Do it, because a girl who reads understands syntax. Literature has taught her that moments of tenderness come in sporadic but knowable intervals. A girl who reads knows that life is not planar; she knows, and rightly demands, that the ebb comes along with the flow of disappointment. A girl who has read up on her syntax senses the irregular pauses—the hesitation of breath—endemic to a lie.

A girl who reads perceives the difference between a parenthetical moment of anger and the entrenched habits of someone whose bitter cynicism will run on, run on well past any point of reason, or purpose, run on far after she has packed a suitcase and said a reluctant goodbye and she has decided that I am an ellipsis and not a period and run on and run on. Syntax that knows the rhythm and cadence of a life well lived.

Date a girl who doesn’t read because the girl who reads knows the importance of plot. She can trace out the demarcations of a prologue and the sharp ridges of a climax. She feels them in her skin. The girl who reads will be patient with an intermission and expedite a denouement. But of all things, the girl who reads knows most the ineluctable significance of an end. She is comfortable with them. She has bid farewell to a thousand heroes with only a twinge of sadness.

Don’t date a girl who reads because girls who read are storytellers. You with the Joyce, you with the Nabokov, you with the Woolf. You there in the library, on the platform of the metro, you in the corner of the café, you in the window of your room. You, who make my life so goddamned difficult. The girl who reads has spun out the account of her life and it is bursting with meaning. She insists that her narratives are rich, her supporting cast colorful, and her typeface bold. You, the girl who reads, make me want to be everything that I am not.

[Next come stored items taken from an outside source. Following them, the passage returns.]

-- ==== Sys2Proof/Machine/KeysTimers.lean ====
section
/-! DEFINITION. Key tests, the key wait and timer access (45_keys_timers.md). The answers of the input collaborator are
draws (60_exceptions.md R223, D15; log 2). -/

namespace Sys2Proof.Machine

/-- EX9E (45_keys_timers.md R180). -/
def execSkp (x : Reg) (s : State) : Result :=
  conclude (.skp x) s ((keyOperand (s.readV x)).map (fun k => s.drawn.skipIf (Config.keyHeld s.draws k)))

/-- EXA1 (45_keys_timers.md R181). -/
def execSknp (x : Reg) (s : State) : Result :=
  conclude (.sknp x) s ((keyOperand (s.readV x)).map (fun k => s.drawn.skipIf (!Config.keyHeld s.draws k)))

/-- The effect of FX0A when the keys `held` are held and `pick` chooses among them: back to the FX0A word while none is
held, else the code into `V[x]` (45_keys_timers.md R182). -/
def State.keyWait (s : State) (x : Reg) (held : List Key) (pick : Nat) : State :=
  match chooseKey held pick with
  | none => { s with pc := s.pc - 2 }
  | some k => s.writeV x (k.setWidth 8)

/-- FX0A (45_keys_timers.md R182, D14; log 3). -/
def execLdKey (x : Reg) (s : State) : Result :=
  .next (s.drawn.keyWait x (heldKeys (Config.keyHeld s.draws)) (Config.keyChoice s.draws))

/-- FX07 (45_keys_timers.md R183). -/
def execLdVxDt (x : Reg) (s : State) : Result := .next (s.writeV x s.dt)

/-- FX15 (45_keys_timers.md R184). -/
def execLdDt (x : Reg) (s : State) : Result := .next { s with dt := s.readV x }

/-- FX18 (45_keys_timers.md R185). -/
def execLdSt (x : Reg) (s : State) : Result := .next { s with st := s.readV x }

end Sys2Proof.Machine
end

But I am weak and I will fail you, because you have dreamed, properly, of someone who is better than I am. You will not accept the life of which I spoke at the beginning of this piece. You will accept nothing less than passion, and perfection, and a life worthy of being told. So out with you, girl who reads. Take the next southbound train and take your Hemingway with you. Or, perhaps, stay and save my life.”